» Goal of the exercise: Pull each line containing "stopped" from the data.

>>>>>

-- ==== Sys2Proof/Machine/TimerEvents.lean ====
section
/-! DEFINITION. TimerEvents: the expiries of the timers, and the pending build. An expiry whose timer does not run
changes nothing (log 3). -/

namespace Sys2Proof.Machine

/-! ### The Cradle Unit and the Leaf Gauge -/

/-- ANGLE TIMER EXPIRY (R52). -/
def execAngleTimerExpiry (s : State) : Host.Outcome State Fault Refusal := event State.angleTimeout s

/-- An expiry of a timer of the turn in progress acts while the turn is TURNING and the timer runs (R59). -/
def State.turnExpiry (running : CradleTimers → Option Nat) (act : State → State) (s : State) : State :=
  if s.cradle.state = .turning ∧ running s.cradle.timers ≠ none then act s else s

/-- A phase timeout faults the turn with TIMEOUT in its phase (R59, R66). -/
def State.phaseTimeout (s : State) : State :=
  s.turnFault .timeout ((s.cradle.turn.map (·.phase)).getD .baseline)

/-- LIFT TIMEOUT (R59): in BASELINE, LIFT or DROP. -/
def execLiftTimeout (s : State) : Host.Outcome State Fault Refusal :=
  event (State.turnExpiry (·.lift) State.phaseTimeout) s

/-- CARRY TIMEOUT (R59): in CARRY or RETURN. -/
def execCarryTimeout (s : State) : Host.Outcome State Fault Refusal :=
  event (State.turnExpiry (·.carry) State.phaseTimeout) s

/-- LAY TIMEOUT (R59): in LAY. -/
def execLayTimeout (s : State) : Host.Outcome State Fault Refusal :=
  event (State.turnExpiry (·.lay) State.phaseTimeout) s

/-- SETTLE TIMER EXPIRY (R65). -/
def execSettleTimerExpiry (s : State) : Host.Outcome State Fault Refusal :=
  event (State.turnExpiry (·.settle) State.settleEnd) s

/-- PICK CONFIRM TIMEOUT (R62): a DROP that ends in a NO_CONFIRM fault. -/
def execPickConfirmTimeout (s : State) : Host.Outcome State Fault Refusal :=
  event (State.turnExpiry (·.pickConfirm) (State.enterDrop .unconfirmed)) s

/-- RECOVERY TIMER EXPIRY (R72). -/
def execRecoveryTimerExpiry (s : State) : Host.Outcome State Fault Refusal := event State.recoveryTimeout s

/-- GAUGE GATE EXPIRY (R77, R78, R79). -/
def execGaugeGateExpiry (s : State) : Host.Outcome State Fault Refusal := event State.gateEnd s

/-! ### The Dose Meter and the camera ports -/

/-- METERING INTERVAL EXPIRY with the raw reading sampled (R109 to R112, log 26). -/
def execMeteringIntervalExpiry (raw : BitVec 16) (s : State) : Host.Outcome State Fault Refusal :=
  event (State.meterExpiry raw.toNat) s

/-- CAMERA READY TIMEOUT (R149). -/
def execCameraReadyTimeout (camera : Camera) (s : State) : Host.Outcome State Fault Refusal :=
  event (State.readyTimeout camera) s

/-- CAMERA CONFIRM TIMEOUT (R153). -/
def execCameraConfirmTimeout (camera : Camera) (s : State) : Host.Outcome State Fault Refusal :=
  event (State.confirmTimeout camera) s

/-! ### The Settings Store -/

/-- A verification's sum becomes the last sum; the state found is delivered when it differs (R170, R171, R172). -/
def State.verify (s : State) : State :=
  let sum := settingsSum s.settings.words
  let t := s.onSettings fun t => { t with lastSum := sum }
  match stateOfSum sum, s.settings.state with
  | .good, .fault => t.settingsGood .periodic sum
  | .fault, .good => (t.onSettings fun t => { t with state := .fault }).settingsFault .periodic
  | .good, .good => t
  | .fault, .fault => t

/-- VERIFICATION TIMER EXPIRY (R170). -/
def execVerificationTimerExpiry (s : State) : Host.Outcome State Fault Refusal := event State.verify s

/-! ### The Sweep Walker -/

/-- PENDING BUILD (R147): once FREE holds enough descriptors, the build and the start of its exposure are made. -/
def execPendingBuild (s : State) : Host.Outcome State Fault Refusal := event State.tryPendingBuild s

end Sys2Proof.Machine
end

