/-- SET BUDGET (R9, R120, R121): STALE, STATE, NOT_CLEARED; then the face budget of the clearance is replaced. On an entry
that is not MOUNTED, in the dark, or with no visible face at or above the new budget, nothing else changes. Over such a face
the light goes out, with BUDGET REACHED for each: a lit preview ends with cause BUDGET; an exposure is CUT (R154), its
descriptors in COMPLETED with what was measured, the sweep going on. -/
def Obligations.BudgetIsReplaced : Prop :=
  ∀ (o : Origin) (slot generation faceBudget : Nat) (s : State),
    let c : Instr := .setBudget o slot generation faceBudget
    let e := s.entry slot
    let w := s.walker.sweep
    let replaced := fun (e : CustodyEntry) =>
      { e with clearance := e.clearance.map fun k => { k with faceBudget := faceBudget } }
    let reached := s.visible.filter fun v => decide (faceBudget ≤ s.custody.doseOf e v)
    let posted := fun (owner : LightOwner) (ending : LightEnd) =>
      reached.map fun v =>
        Notice.budgetReached slot e.generation v.leaf v.side (s.custody.doseOf e v) faceBudget .setBudget owner ending
    s.accepts c o →
      (e.generation ≠ generation → s.onlyAnswers c o .stale []) ∧
      (e.generation = generation → e.state = .free → s.onlyAnswers c o .state []) ∧
      (e.generation = generation → e.state ≠ .free → e.clearance = none → s.onlyAnswers c o .notCleared []) ∧
      (e.generation = generation → e.state ≠ .free → e.clearance ≠ none →
        (e.state = .staged ∨ s.lights.dark ∨ reached = []) →
        s.answersWith c o .ok (be 4 faceBudget) (State.onEntry slot replaced) []) ∧
      (e.generation = generation → s.mountedSlot = some slot → e.clearance ≠ none → s.LightSafe →
        s.lightOwner = some .preview → reached ≠ [] →
        s.answersWith c o .ok (be 4 faceBudget)
          (fun t => (t.onEntry slot replaced).previewEnded .budget) (posted .preview .budget)) ∧
      (e.generation = generation → s.mountedSlot = some slot → e.clearance ≠ none → s.LightSafe →
        s.lightOwner = some .exposure → reached ≠ [] →
        ∃ t, exec c s = .next t ∧ t.lights.dark ∧ t.meter.running = none ∧ t.meter.irradiance = 0 ∧
          (t.port o.link).request =
            some (.answered { tag := o.tag, code := 3#8, result := .ok, body := be 4 faceBudget }) ∧
          (t.entry slot).budget = faceBudget ∧ t.sameButCapture s ∧
          (∀ i, i < 8 → i ≠ slot → t.entry i = s.entry i) ∧
          (∀ v ∈ s.visible, t.custody.doseOf (t.entry slot) v = s.custody.doseOf e v) ∧
          s.frames.completed ++ s.frames.slot <+: t.frames.completed ∧
          (s.frames.whole → ∀ i ∈ s.frames.slot,
            t.frame i = { s.frame i with status := .cut, measured := s.measuredLight }) ∧
          t.walker.sweep.counts.cut = min 4294967295 (w.counts.cut + s.frames.slot.length) ∧
          t.walker.left.trigger = false ∧ t.walker.right.trigger = false ∧
          s.notified t (posted .exposure .cut ++ s.captureNotices t))

/-- MOUNT (R14): the range checks of the link, then the nine checks in order, the first that fails giving the result and
nothing changing on a refusal. Accepted (R15, R50, R52, R53): the entry is MOUNTED, its other fields as they were, the
opening is the starting opening, and SETTLING begins under the entry's class: held at once by a broken or latched curtain,
else ended at once within 2 degrees of the limit, else driven toward it under the angle timer. That the guard comes before
the arrival is the model's reading (log 10). -/
def Obligations.MountSettlesTheVolume : Prop :=
  ∀ (o : Origin) (slot generation opening : Nat) (s : State),
    let c : Instr := .mount o slot generation opening
    let e := s.entry slot
    s.offered c o →
      if 7 < slot ∨ 255 < generation ∨ 1024 < opening then s.onlyAnswers c o .badArgument []
      else if s.station.mode ≠ .ready then s.onlyAnswers c o .mode []
      else if e.generation ≠ generation then s.onlyAnswers c o .stale []
      else if e.state ≠ .staged then s.onlyAnswers c o .state []
      else
        match e.clearance with
        | none => s.onlyAnswers c o .notCleared []
        | some k =>
          let near := s.cradle.sensors.angle ≤ k.angleLimit + 2 ∧ k.angleLimit ≤ s.cradle.sensors.angle + 2
          let clear := s.guards.curtainBroken = false ∧ s.guards.curtainLatch = false
          let mounted := fun (cr : Cradle) =>
            { cr with mounted := some ⟨slot, generation⟩, opening := opening, moveClass := k.handlingClass }
          let accepts := fun (cradle : Cradle → Cradle) (notices : List Notice) =>
            s.answersWith c o .accepted (be 1 slot ++ be 1 generation ++ be 2 opening ++ be 1 k.angleLimit)
              (fun t => (t.onEntry slot fun e => { e with state := .mounted }).onCradle cradle) notices
          if e.hold ≠ none then s.onlyAnswers c o .held []
          else if s.mountedSlot ≠ none then s.onlyAnswers c o .state []
          else if s.cradle.state ≠ .parked then s.onlyAnswers c o .cradleBusy []
          else if s.settings.state ≠ .good then s.onlyAnswers c o .settingsFault []
          else if e.leafCount < opening then s.onlyAnswers c o .leafBounds (be 2 e.leafCount)
          else if ¬ clear then
            accepts
              (fun cr => { mounted cr with state := .holding, hold := some { cause := .guard, work := .settling } })
              [.turnHeld .guard .settling 0 s.gauge.values]
          else if near then
            accepts
              (fun cr =>
                { mounted cr with
                  state := .openReady
                  timers := { cr.timers with angle := none }
                  outputs := { cr.outputs with angleDrive := .holding k.angleLimit } })
              [.volumeMounted slot generation opening k.angleLimit]
          else
            accepts
              (fun cr =>
                { mounted cr with
                  state := .settling
                  timers := { cr.timers with angle := some (s.angleTime k.handlingClass) }
                  outputs := { cr.outputs with angleDrive := .toward k.angleLimit } })
              []

/-- DISMOUNT (R16): the four checks in order, nothing changing on a refusal. Accepted (R17, R51, R102): the reply is ACCEPTED;
an active sweep ends with reason DISMOUNTED and a lit preview with cause DISMOUNT, the station dark; the approval slot, the
turn, hold and fault records are emptied; the entry is STAGED with its other fields and every leaf record as they were;
PARKING begins under the entry's class with the entry as parked volume: stopped with TURN HELD by a broken or latched
curtain (R53), else ended at once with VOLUME DISMOUNTED where the plates are flat and the mechanism is at rest, else
driven. That the guard comes before the arrival is the model's reading (log 10). -/
def Obligations.DismountParksTheVolume : Prop :=
  ∀ (o : Origin) (slot generation : Nat) (s : State),
    let c : Instr := .dismount o slot generation
    let e := s.entry slot
    let k := s.cradle
    let clear := s.guards.curtainBroken = false ∧ s.guards.curtainLatch = false
    let arrived := 178 ≤ k.sensors.angle ∧ k.sensors.armRest = true ∧ k.sensors.wandDown = false
    s.accepts c o →
      if s.station.mode ≠ .ready then s.onlyAnswers c o .mode []
      else if e.generation ≠ generation then s.onlyAnswers c o .stale []
      else if e.state ≠ .mounted then s.onlyAnswers c o .state []
      else if ¬ (k.state = .openReady ∨ ((k.state = .fault ∨ k.state = .holding) ∧ k.leafOnWand = false)) then
        s.onlyAnswers c o .cradleBusy []
      else
        s.LightSafe →
        ∃ t, exec c s = .next t ∧
          (t.port o.link).request =
            some (.answered { tag := o.tag, code := 8#8, result := .accepted, body := be 1 slot ++ be 1 generation }) ∧
          (∀ i, i < 8 → t.entry i = if i = slot then { e with state := .staged } else s.entry i) ∧
          t.custody.leaves = s.custody.leaves ∧ t.lights.dark ∧ t.meter.running = none ∧ t.lights.preview = none ∧
          t.lights.lastEnd = (if s.lights.preview = none then s.lights.lastEnd else some .dismount) ∧
          (s.walker.sweep.state ≠ .idle → s.sweepTorn t .dismounted) ∧
          (s.walker.sweep.state = .idle → t.frames = s.frames ∧ t.walker = s.walker) ∧
          t.cradle.mounted = none ∧ t.cradle.approval = none ∧ t.cradle.turn = none ∧ t.cradle.hold = none ∧
          t.cradle.fault = none ∧ t.cradle.opening = k.opening ∧ t.cradle.moveClass = e.handlingClass ∧
          t.station = s.station ∧ t.settings = s.settings ∧ t.gauge = s.gauge ∧ t.guards = s.guards ∧
          t.pending = s.pending ∧
          s.notified t
            ((if ¬ clear then [.turnHeld .guard .parking 0 s.gauge.values]
              else if arrived then [.volumeDismounted slot generation]
              else []) ++ s.captureNotices t) ∧
          (if ¬ clear then
            t.cradle.state = .parking ∧ t.cradle.drive = .stopped .guard ∧ t.cradle.timers.angle = none ∧
              t.cradle.parked = some ⟨slot, generation⟩
          else if arrived then
            t.cradle.state = .parked ∧ t.cradle.timers.angle = none ∧ t.cradle.parked = none
          else
            t.cradle.state = .parking ∧ t.cradle.drive = .moving ∧ t.cradle.parked = some ⟨slot, generation⟩ ∧
              t.cradle.timers.angle = some (s.angleTime e.handlingClass) ∧
              t.cradle.outputs =
                { angleDrive := .toward 180, armDrive := .toRest none, wandDrive := .up, vacuumOpen := false,
                  airKnife := none })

<<<<<

» Solution to this problem:
PARKING begins under the entry's class with the entry as parked volume: stopped with TURN HELD by a broken or latched
            t.cradle.state = .parking ∧ t.cradle.drive = .stopped .guard ∧ t.cradle.timers.angle = none ∧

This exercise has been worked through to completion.